◆ AIM OF THE TASK:
Search the records below for the string "flightLocks", and report each line that contains it.

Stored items
-- ==== Sys2Proof/Machine/RegisterMap.lean ====
section
/-! DEFINITION. The value of every management register, block by block (R23 to R28, R45, R56, R111, R127, R172, R173, R205, R297,
R298, R329, R330, R346, R347, R390, R391, R408, R409, R417, R424, R451, R479, R483, R491, R498, R516, R517). -/

namespace Sys2Proof.Machine

/-! ## Blocks 1 to 3: wharf, lock keeper, flights -/

/-- WHF_LINKSTAT. -/
def Link.stat (l : Link) : Nat :=
  flag l.up 31 + flag l.anDone 30 + flag l.trainFail 29 + l.fec % 4 * 2 ^ 27 + l.mode % 8 * 2 ^ 24

/-- A wharf register of a cage. -/
def State.wharfRegister (s : State) (i off : Nat) : Nat :=
  let l := s.link i
  if off = 0x10 then l.cfg.toNat else if off = 0x14 then l.stat
  else if off = 0x18 then l.fecCorr.toNat else if off = 0x1C then l.fecUncorr.toNat
  else if off = 0x20 then l.dropFrame.toNat else if off = 0x24 then l.dropAuth.toNat
  else if off = 0x28 then l.dropReplay.toNat
  else if off = 0x2C then s.sessionCount fun x => x.fgl == 3 && x.cage == i
  else if off = 0x30 then s.sessionCount fun x => x.fgl != 3 && x.cage == i
  else 0

/-- A lock keeper register of a class. -/
def State.keeperRegister (s : State) (i off : Nat) : Nat :=
  let c := s.classRegs i
  if off = 0x10 then c.admits.toNat else if off = 0x14 then c.full.toNat else if off = 0x18 then c.inelig.toNat
  else if off = 0x1C then c.overflow.toNat else if off = 0x20 then c.waitMax.toNat
  else if off = 0x24 then c.late.toNat
  else 0

/-- A C0 barge holds a flight while it has one of its contexts (R151). -/
def State.clearing (s : State) (f : Nat) : Bool :=
  (s.inFlight f).any fun r => r.stage == .context && r.admitted == 0

/-- FLT_STAT. -/
def State.flightStat (s : State) (f : Nat) : Nat :=
  flag (s.flight f).inService 31 + flag (s.clearing f) 30 +
    (match s.groupOfFlight f with
     | some g => g.code % 8 * 2 ^ 24
     | none => 0) + s.contexts f % 32 * 65536 + s.epochHold f % 2048

/-- FLT_LOCKS0 and FLT_LOCKS1. -/
def State.flightLocks (s : State) (f : Nat) : Nat × Nat :=
  match s.groupOfFlight f with
  | none => (0, 0)
  | some g =>
    let at_ (i : Nat) : Nat := g.locks.getD i 0 % 8
    (((List.range 10).map fun i => at_ i * 8 ^ i).foldl (· + ·) 0, at_ 11 * 128 + at_ 10 * 16 + g.locks.length % 16)

/-- FLT_POUND. -/
def State.poundRegister (s : State) (f : Nat) : Nat :=
  let es := s.poundWaiting f
  es.length % 4096 * 65536 + (es.filter fun r => r.admitted == 0).length % 512

/-- A flight register. -/
def State.flightRegister (s : State) (f off : Nat) : Nat :=
  if off = 0x10 then s.flightStat f else if off = 0x14 then (s.flightLocks f).1
  else if off = 0x18 then (s.flightLocks f).2 else if off = 0x1C then s.poundRegister f
  else if off = 0x20 then (s.flight f).fault.toNat
  else 0

/-! ## Blocks 4 to 8: cipher bank, public-key, lattice and hash engines, entropy -/

/-- Attached CIPHER locks in ascending order of flight and then position (R183). -/
def State.attachedLocks (s : State) : List (Nat × Nat) :=
  (List.range 32).flatMap fun f =>
    match s.groupOfFlight f with
    | some g => ((List.range 16).filter g.attached.testBit).map fun i => (f, i)
    | none => []

/-- Bound cores in ascending order. -/
def State.boundCores (s : State) : List Nat :=
  (List.range 256).filter fun c => s.pools.any fun p => p.kind == 6 && p.first ≤ c && c < p.first + p.count

/-- Flight and position of the attached lock that a bound core serves; a mapped spare serves that of the core it stands in for. -/
def State.coreLock (s : State) (core : Nat) : Option (Nat × Nat) :=
  let c := (s.engine (coreKind core) core).standsFor.getD core
  (s.boundCores.findIdx? (· == c)).bind fun k => s.attachedLocks[k]?

/-- Flight of a bound core. -/
def State.coreFlight (s : State) (core : Nat) : Nat := ((s.coreLock core).map (·.1)).getD 0

/-- Is a core bound to an attached CIPHER lock. -/
def State.coreBound (s : State) (core : Nat) : Bool :=
  match s.partOf (coreKind core) core with
  | some p => p.kind == 6
  | none => false

/-- BNK_STAT. -/
def State.coreStat (s : State) (core : Nat) : Nat :=
  let k := coreKind core
  let e := s.engine k core
  flag (e.inService && !e.lockedOut) 31 + flag (k == .masked) 30 + flag (s.coreBound core) 29 + flag e.busy 28 +
    flag e.suspended 27 + flag e.lockedOut 26 + (if s.coreBound core then s.coreFlight core * 65536 else 0) +
    (match s.recordOf k core with
     | some p => p.kind % 8 * 256
     | none => 0) +
    match s.partOf k core with
    | some p => p.part % 256
    | none => 0

/-- A FAULT register: COUNT and the W1C bits. -/
def Engine.fault (e : Engine) : Nat := e.faultCount % 16 * 16 + e.faultBits.toNat % 16

/-- An ESCAL register. -/
def EngineBlock.escal (b : EngineBlock) (now : Nat) : Nat :=
  b.islandResets % 256 * 256 + sat 2 (within now 1000000000 b.window).length

/-- A cipher bank register of a core, or of the whole bank. -/
def State.bankRegister (s : State) (core off : Nat) : Nat :=
  let e := s.engine (coreKind core) core
  if off = 0x10 then s.coreStat core else if off = 0x14 then e.ops.toNat else if off = 0x18 then e.aux.toNat
  else if off = 0x1C then e.fault else if off = 0x20 then e.reseeds.toNat
  else if off = 0x40 then s.eng.counters.length % 2 ^ 17 else if off = 0x44 then s.eng.kekCounters.length % 2 ^ 15
  else if off = 0x48 then (s.eng.chambers.map fun c => 2 ^ c.1).foldl (· + ·) 0 % 2 ^ 32
  else if off = 0x4C then s.eng.parked.length % 2 ^ 17 else if off = 0x50 then s.eng.bank.escal s.now
  else 0

/-- PKE_STAT, LAT_STAT and HSH_STAT. -/
def State.engineStat (s : State) (k : EngineKind) (n : Nat) : Nat :=
  let e := s.engine k n
  flag (e.inService && !e.lockedOut) 31 + flag e.busy 30 + flag (s.isSpare k n) 29 + flag e.lockedOut 28 +
    match s.partOf k n with
    | some p => p.part % 256
    | none => 0

/-- A register of a public-key or lattice engine or a hash unit. -/
def State.engineRegister (s : State) (k : EngineKind) (n off : Nat) : Nat :=
  let e := s.engine k n
  if off = 0x10 then s.engineStat k n else if off = 0x14 then e.fault else if off = 0x18 then e.ops.toNat
  else if off = 0x1C ∧ k ≠ .hash then e.aux.toNat
  else if off = 0x40 then (s.block k).escal s.now
  else 0

/-- The LMS registers of the hash block. -/
def State.lmsRegister (s : State) (off : Nat) : Nat :=
  if off = 0x44 then s.eng.lmsPos / 2 ^ 30 % 128 else if off = 0x48 then s.eng.lmsPos % 2 ^ 30
  else if off = 0x4C then s.eng.lmsReserved % 2 ^ 30 else if off = 0x50 then s.eng.lmsTokens % 512
  else 0

/-- An entropy register of a source, or of the whole unit. -/
def State.entropyRegister (s : State) (i off : Nat) : Nat :=
  let x := s.source i
  if off = 0x10 then x.state.ord * 2 ^ 29 + sat 255 (within s.now 3600000000000 x.fails).length * 65536
  else if off = 0x14 then x.rctFail.toNat else if off = 0x18 then x.aptFail.toNat else if off = 0x1C then x.blocks.toNat
  else if off = 0x40 then s.ent.genOk % 256 * 2 ^ 24 + (s.ent.drbg.filter fun e => e.2.stalled).length % 128
  else if off = 0x44 then s.ent.reseeds.toNat
  else 0

/-! ## Blocks 9 and 11 to 13: vault, control cores, protection, towpath -/

/-- A vault register. -/
def State.vaultRegister (s : State) (off : Nat) : Nat :=
  let n (p : Slot → Bool) : Nat := (s.vlt.slots.filter fun e => p e.2).length
  if off = 0x10 then flag s.vlt.unlocked 31 + flag s.vlt.imageLoaded 30 + n fun x => x.state == .quarantined
  else if off = 0x14 then n fun x => x.state != .free
  else if off = 0x18 then s.vlt.scrubs.toNat
  else 0

/-- CORE_EVCFG of an event source; a reserved one reads 0 (R483). -/
def State.evcfg (s : State) (n : Nat) : Nat :=
  if !eventSources.contains n then 0
  else
    let c := s.eventCfg n
    flag (!eventSecure n) 31 + flag (eventLevel n) 30 + flag c.record 29 +
      flag (s.obs.conditions.any fun x => x.1 == n) 28 + c.clusters % 256

/-- CORE_WDCFG and CORE_NWDCFG. -/
def Watchdog.cfg (w : Watchdog) : Nat := flag w.locked 31 + w.period % 128

/-- A block-wide CORE register. -/
def State.coreRegister (s : State) (r : Reader) (off : Nat) : Nat :=
  if off = 0x40 then s.cor.keeperDog.cfg
  else if off = 0x48 then
    flag s.cor.restarting 31 + s.cor.phase % 8 * 2 ^ 28 + s.cor.count % 256 * 65536 + s.cor.cause % 16
  else if off = 0x50 then s.cor.normalDog.cfg
  else if off = 0x60 then (s.copies r).evsel else if off = 0x64 then s.evcfg (s.copies r).evsel
  else 0

/-- Is the master of a protection unit in the secure world (R393); the debug port's world is that of each access. -/
def State.unitSecure (s : State) (u : Nat) : Bool := if u < 64 then s.coreSecure u else true

/-- A register of a protection unit or the fall-back table, or of the selected violation queue. -/
def State.protectRegister (s : State) (r : Reader) (u off : Nat) : Nat :=
  let c := s.copies r
  let x := s.region u c.rsel
  let y := s.fallback c.fbsel
  let q := s.vqueue r
  let h := q.reports.headD []
  if off = 0x10 then c.rsel else if off = 0x14 then c.rbase.getD x.first else if off = 0x18 then c.rlast.getD x.last
  else if off = 0x1C then x.attr else if off = 0x20 then flag (!s.unitSecure u) 31 + s.ixp.misses.at 0 u % 65536
  else if off = 0x40 then c.fbsel else if off = 0x44 then c.fbbase.getD y.first
  else if off = 0x48 then c.fblast.getD y.last else if off = 0x4C then y.attr
  else if off = 0x60 then q.lost % 256 * 65536 + q.reports.length % 256 * 256 + c.vqueue
  else if off = 0x64 then fld h 0 4 % 256 else if off = 0x68 then fld h 4 4 else if off = 0x6C then fld h 8 4
  else if off = 0x70 then fld h 12 4 else if off = 0x74 then fld h 16 4 else if off = 0x78 then fld h 20 4
  else if off = 0x7C then fld h 24 2
  else 0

◆ RESPONSE:
def State.flightLocks (s : State) (f : Nat) : Nat × Nat :=
  if off = 0x10 then s.flightStat f else if off = 0x14 then (s.flightLocks f).1
  else if off = 0x18 then (s.flightLocks f).2 else if off = 0x1C then s.poundRegister f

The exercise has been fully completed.